Two police officers, Welch and Pudney, enter the house and ask to speak to Charley. Ken fields the questions, demanding to know what the police are responding to while the others offer their own unconvincing explanations. Officer Welch eventually reveals that he is investigating Lenny's car accident, as the car that struck his was a stolen Porsche that Myra had bought Charley as an anniversary gift. Ken convinces the officers to give the guests a minute alone by invoking attorney-client privilege, then tells the group that someone now has to impersonate Lenny. The wives draw lots for their husbands, and Ken is assigned the role, to his chagrin. The police reenter, but before Welch can interrogate Ken as Lenny, Pudney receives a notice that the stolen Porsche has been located and the thief arrested. The officers call off the investigation, but as they leave, Glenn accidentally mentions the gunshots. Pudney then receives a second notice that two gunshots were reported from within the Brocks' house.

Welch orders that Cassie be brought inside, then notices the blood on Ken and Glenn's shirts. He furiously informs the guests that he does not believe anything he has heard so far, and demands to see Charley, suspecting that he has been murdered. Out of excuses, the men agree to ask "Charley" to come down and explain everything. Lenny, disguised as Charley with a bandaged ear, exits Charley's room and frenetically improvises a long and rambling explanation for the night's events: Charley shot his ear in a frightened confrontation with one of their cooks, then accidentally locked an unconscious Myra in the basement before passing out from a dose of Valium. Welch accepts the story, partly out of exasperation, and the officers leave the house. The guests are elated and toast to Lenny, while the Coopers reconcile over Lenny's romanticized version of the Brocks' marriage. Charley calls again and asks the guests to come see him so he can explain everything, but as they walk upstairs to his bedroom, there is a knock on the basement door. Myra demands to be let out, and the guests stare at Lenny in shock.

==Background==
In an interview, Simon said: " 'I was going through some difficult times...I wanted to work, because work is always a cathartic process for me, and I thought it would be really good just to get into a comedy.' "

He noted that "This is completely different for me...It's unlike anything I've ever written. It's my first farce." In describing the play, he said "The play started with the idea of doing a farce...The next thing was to do it as an elegant farce, because the farces in Moliere's days were generally about wealthy people. These aren't extremely wealthy people, but they are well-to-do. So I decided to dress them in evening clothes. There was something about having them dressed in evening clothes that I thought was a nice counterpoint to the chaos that was happening in the play.

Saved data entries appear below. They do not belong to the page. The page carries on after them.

/-- WARM_N has risen: the warm bisque runs, and an enabled node inserts again (R458, R468). -/
def State.warmRun (s : State) : State :=
  let s : State := { s with
    power := { s.power with warmPin := false, bisque := !s.power.testMode, stepAt := s.clk }
    dev := { s.dev with step := if s.power.testMode then 0 else 4 } }
  if s.power.reinsert then { s.lnkOn with power := { s.power with reinsert := false } } else s

/-- A warm reset that DEV_CTL.WARM asked for (Table 17.6). -/
def State.warmAsked (s : State) : State :=
  if !s.power.warmReq then s
  else
    let s : State := { s with power := { s.power with warmReq := false } }
    if !s.dev.ready && !s.power.bisqueWarm then s else (s.warmBegin false).warmRun

/-- WARM: a write of DEV_CTL with WARM = 1. -/
def execWarm (w : Word) (s : State) : Out := act (.warm w) s fun s => (s.devCtlWrite (setBit w 1 true)).warmAsked

/-- WARM_N_ASSERT. -/
def execWarmNAssert (s : State) : Out := act .warmNAssert s fun s => if s.power.warmPin then s else s.warmBegin true

/-- WARM_N_RELEASE. -/
def execWarmNRelease (s : State) : Out := act .warmNRelease s fun s => if s.power.warmPin then s.warmRun else s

/-! ### Bisque: units, repair records, local store (R374, R389, Table 19.3) -/

/-- A logical number is left without a unit (R374, Table 15.4). -/
def State.failLogical (s : State) (c i : Nat) : State :=
  let s := if c = 0 then s.updHealth fun h => { h with failedCps := h.failedCps ++ [i] }
    else if c = 1 then s.updBm i fun b => { b with failed := true }
    else if c = 2 then s.updHealth fun h => { h with engines := h.engines.filter (· != i) }
    else s.updPort i fun p => { p with failed := true }
  s.classFailed c i 0 0

/-- The healthy units of a class serve its logical numbers in increasing order; the others are tested spares. -/
def State.assignClass (s : State) (c n : Nat) : State :=
  let good := (classEntries c).filter fun e => (s.unit e).state != .retired
  let s := good.zipIdx.foldl (fun s x =>
    let u := s.unit x.1
    s.setUnit x.1 { u with
      state := if x.2 < n then .active else .spare, logical := if x.2 < n then x.2 else 0xFF, tested := true, spareSince := s.clk
      tests := (u.tests + 1) % 2 ^ 32, testFrame := s.kiln.frame.toNat % 65536 }) s
  (List.range n).foldl (fun s i => if i < good.length then s else s.failLogical c i) s

/-- The class of a REPAIR entry. -/
def entryClass (e : Nat) : Nat := if e < 36 then 0 else if e < 54 then 1 else if e < 59 then 2 else 3

/-- Step 3: a unit that a record of the factory map or of the repair ring names as retired stays retired (R372, R374, Table 15.7). -/
def State.readRepairMap (s : State) : State :=
  let records := (s.jrn.folios.filter fun e => decide (3584 ≤ e.1 ∧ e.1 < 4096)).flatMap fun e => match e.2 with
    | none => []
    | some f => (List.range 64).map fun k => (f.data.drop (64 * k)).take 64
  (records.filter fun r => decide (1 ≤ leAt r 16 1 ∧ leAt r 16 1 ≤ 4 ∧ leAt r 17 1 < 4 ∧ leAt r 22 2 < classSize (leAt r 17 1))).foldl
    (fun s r =>
      let e := classBase (leAt r 17 1) + leAt r 22 2
      let u := s.unit e
      s.setUnit e { u with state := .retired, logical := 0xFF, tested := false, factory := u.factory || leAt r 16 1 == 1 }) s

/-- Step 4: a unit that fails its test is retired, with its record (R373, R374). -/
def State.bisqueFails (s : State) (e : Nat) (t : UnitTest) : State :=
  if (s.unit e).state == .retired || t == .passed then s
  else
    let s := s.retire e
    s.record 2 (entryClass e) (if t = .failedLogic then 1 else 2) (s.unit e).last (e - classBase (entryClass e)) 0 0

/-- Step 5: a spare row that fails the march test is gone; a row that fails it is spared (R383). -/
def State.march (s : State) (f : Config.BisqueFinds) : State :=
  let s := f.spareRows.foldl (fun s i => s.setSubarray i { s.subarray i with spares := (s.subarray i).spares - 1 }) s
  f.rows.foldl (fun s r => s.spareRow (128 * r) 4) s

/-- Steps 4 and 6: every class assigned anew, and the margins set. -/
def State.assignUnits (s : State) : State :=
  let s := s.updHealth fun h => { h with failedCps := [], engines := [0, 1, 2, 3], failMap := h.failMap &&& 0b110000, rotHalted := false }
  let s := (List.range 16).foldl (fun s i => s.updBm i fun b => { b with failed := false }) s
  let s := (List.range 48).foldl (fun s i => s.updPort i fun p => { p with failed := false }) s
  let s := (((s.assignClass 0 32).assignClass 1 16).assignClass 2 4).assignClass 3 48
  (s.updHealth fun h => { h with marginsSet := true }).record 10 0xFF 0 0xFFFF 0xFFFF 0 0

/-- The SEQ numbers of the repair records in namespace 0. -/
def State.recordSeqs (s : State) : List Word :=
  (s.jrn.folios.filter fun e => decide (3600 ≤ e.1 ∧ e.1 < 4096)).flatMap fun e => match e.2 with
    | none => []
    | some f => (List.range 64).filterMap fun k =>
        let r := (f.data.drop (64 * k)).take 64
        if allZero r then none else some (w32 (leAt r 0 4))

/-- Step 3: the next SEQ is one more than the highest found under serial comparison (R389, R32). -/
def State.nextSeq (s : State) : Nat :=
  match s.recordSeqs with
  | [] => 0
  | w :: rest => ((rest.foldl (fun best v => if inPast best v then v else best) w) + 1).toNat

/-- Step 5: all of local store is zeroed, and pages being zeroed return to the pool. -/
def State.zeroStore (s : State) : State :=
  let page (e : Nat × PageState) : Option (Nat × PageState) := match e.2 with
    | .zeroing _ => if s.ls.retiring.contains e.1 then some (e.1, .retired) else none
    | p => some (e.1, p)
  { s with ls := { s.ls with mem := [], poison := [], pages := s.ls.pages.filterMap page, retiring := [] } }

/-! ### The station image (R462, R463) -/

/-- A record of the image. -/
structure ImgRec where
  type : Nat
  body : List Byte
deriving DecidableEq, Repr

/-- The first bytes of the image region of namespace 0. -/
def State.imageBytes (s : State) (n : Nat) : List Byte :=
  ((List.range (ceilDiv n 4096)).flatMap fun i => match s.folioAt 0 i with | some f => padTo 4096 f.data | none => zeros 4096).take n

/-- The records that tile the bytes after the header. -/
def imageRecs : Nat → List Byte → Option (List ImgRec)
  | 0, bs => if bs.isEmpty then some [] else none
  | k + 1, bs =>
    if bs.isEmpty then some []
    else
      let n := leAt bs 4 4
      let m := ceilDiv n 8 * 8
      if bs.length < 8 + m || leAt bs 1 3 ≠ 0 || !allZero ((bs.drop (8 + n)).take (m - n)) then none
      else (imageRecs k (bs.drop (8 + m))).map fun rs => { type := leAt bs 0 1, body := (bs.drop 8).take n } :: rs

/-- A REG pair that Table 19.7 permits. -/
def regPermitted (a : Nat) (w : Word) : Bool :=
  if a = 0x010 then !bit w 0
  else if a = 0x038 then !bit w 0 && !bit w 24
  else if a = 0x040 then (w &&& 0xFFFFFF8F) == 0
  else if a = 0x048 then !bit w 2
  else ([0x011, 0x012, 0x021, 0x028, 0x029, 0x036, 0x039, 0x04B, 0x04C, 0x050] : List Nat).contains a

/-- Pairs of a REG body. -/
def regPairs (b : List Byte) : List (Nat × Word) :=
  (List.range (b.length / 8)).map fun k => (leAt b (8 * k) 4, w32 (leAt b (8 * k + 4) 4))

/-- A start slot as a start entry: the same fields, in the layout of Table 5.3. -/
def slotEntry (b : List Byte) : List Byte :=
  padTo 64 ([1, if leAt b 20 1 % 2 = 1 then 8 else 0] ++ zeros 6 ++ (b.take 20))

/-- A start slot is good (R463): R82, R120, R98, no STATA in host memory, reserved bytes zero. -/
def slotOk (b : List Byte) (g : Bool) : Bool :=
  let stata := BitVec.ofNat 64 (leAt b 8 8)
  leAt b 20 4 < 2 && allZero (b.drop 24) && (stata == 0 || isLs stata) && !chanBad (slotEntry b) false g

/-- The start slots of an AUTO body. -/
def autoSlots (b : List Byte) : List (List Byte) :=
  (List.range (leAt b 3 1)).map fun k => (b.drop (8 + 8 * leAt b 4 2 + 32 * k)).take 32

/-- A record's body is good (Tables 19.7, 19.8). -/
def ImgRec.ok (r : ImgRec) : Bool :=
  let b := r.body
  let n := b.length
  if r.type = 1 then n % 8 == 0 && (regPairs b).all fun x => regPermitted x.1 x.2
  else if r.type = 2 then leAt b 1 1 == 0 && decide (8 ≤ n ∧ n ≤ 516) && n % 4 == 0
  else if r.type = 3 then
    decide (8 ≤ n) && leAt b 1 1 == 0 && leAt b 6 2 == 0 && decide (1 ≤ leAt b 4 2 ∧ leAt b 4 2 ≤ 3583) && n == 8 + 4096 * leAt b 4 2
  else if r.type = 4 then
    let cp := leAt b 1 1
    let cls := leAt b 2 1
    let ns := leAt b 3 1
    let np := leAt b 4 2
    decide (8 ≤ n) && (decide (cp < 32) || cp == 0xFF) && decide (cls < 2) && decide (1 ≤ ns ∧ ns ≤ 8) &&
      (if cls = 0 then decide (1 ≤ np ∧ np ≤ 64) else np == 0) && leAt b 6 2 == 0 && n == 8 + 8 * np + 32 * ns &&
      (autoSlots b).all fun sl => slotOk sl (cls == 0)
  else false

/-- No AUTO record precedes a record of another type. -/
def autosLast (rs : List ImgRec) : Bool := (rs.dropWhile fun r => r.type != 4).all fun r => r.type == 4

And so I picked a reason for them to be dressed elegantly, and it was a 10th anniversary."

==Production history==
Rumors premiered at the Old Globe Theatre (San Diego, California) on September 22, 1988.

Rumors opened on Broadway at the Broadhurst Theatre on November 17, 1988 and transferred to the Ethel Barrymore Theatre where it closed after 535 performances and eight previews. Directed by Gene Saks, the original cast included Mark Nelson, Lisa Banes, Christine Baranski, Andre Gregory, Ken Howard, Ron Leibman, Joyce Van Patten, and Jessica Walter. The scenery was by Tony Straiges, costumes by Joseph G. Aulisi, and lighting by Tharon Musser. The song "La Bamba" was required to be used in the play.

Veronica Hamel, Dick Latessa, Larry Linville, and Alice Playten were among the cast replacements throughout the run.

Baranski won the Tony Award for Best Performance by a Featured Actress in a Play, Joseph G. Aulisi was nominated for the Drama Desk Award for Outstanding Costume Design.

A reading was held in September 2013, directed by Kathleen Marshall and starring Martin Short, Matthew Broderick, Andrea Martin and Julie White, with the possibility of a Broadway production. In March 2016, Independent Theatre Pakistan mounted a production in Lahore, Pakistan.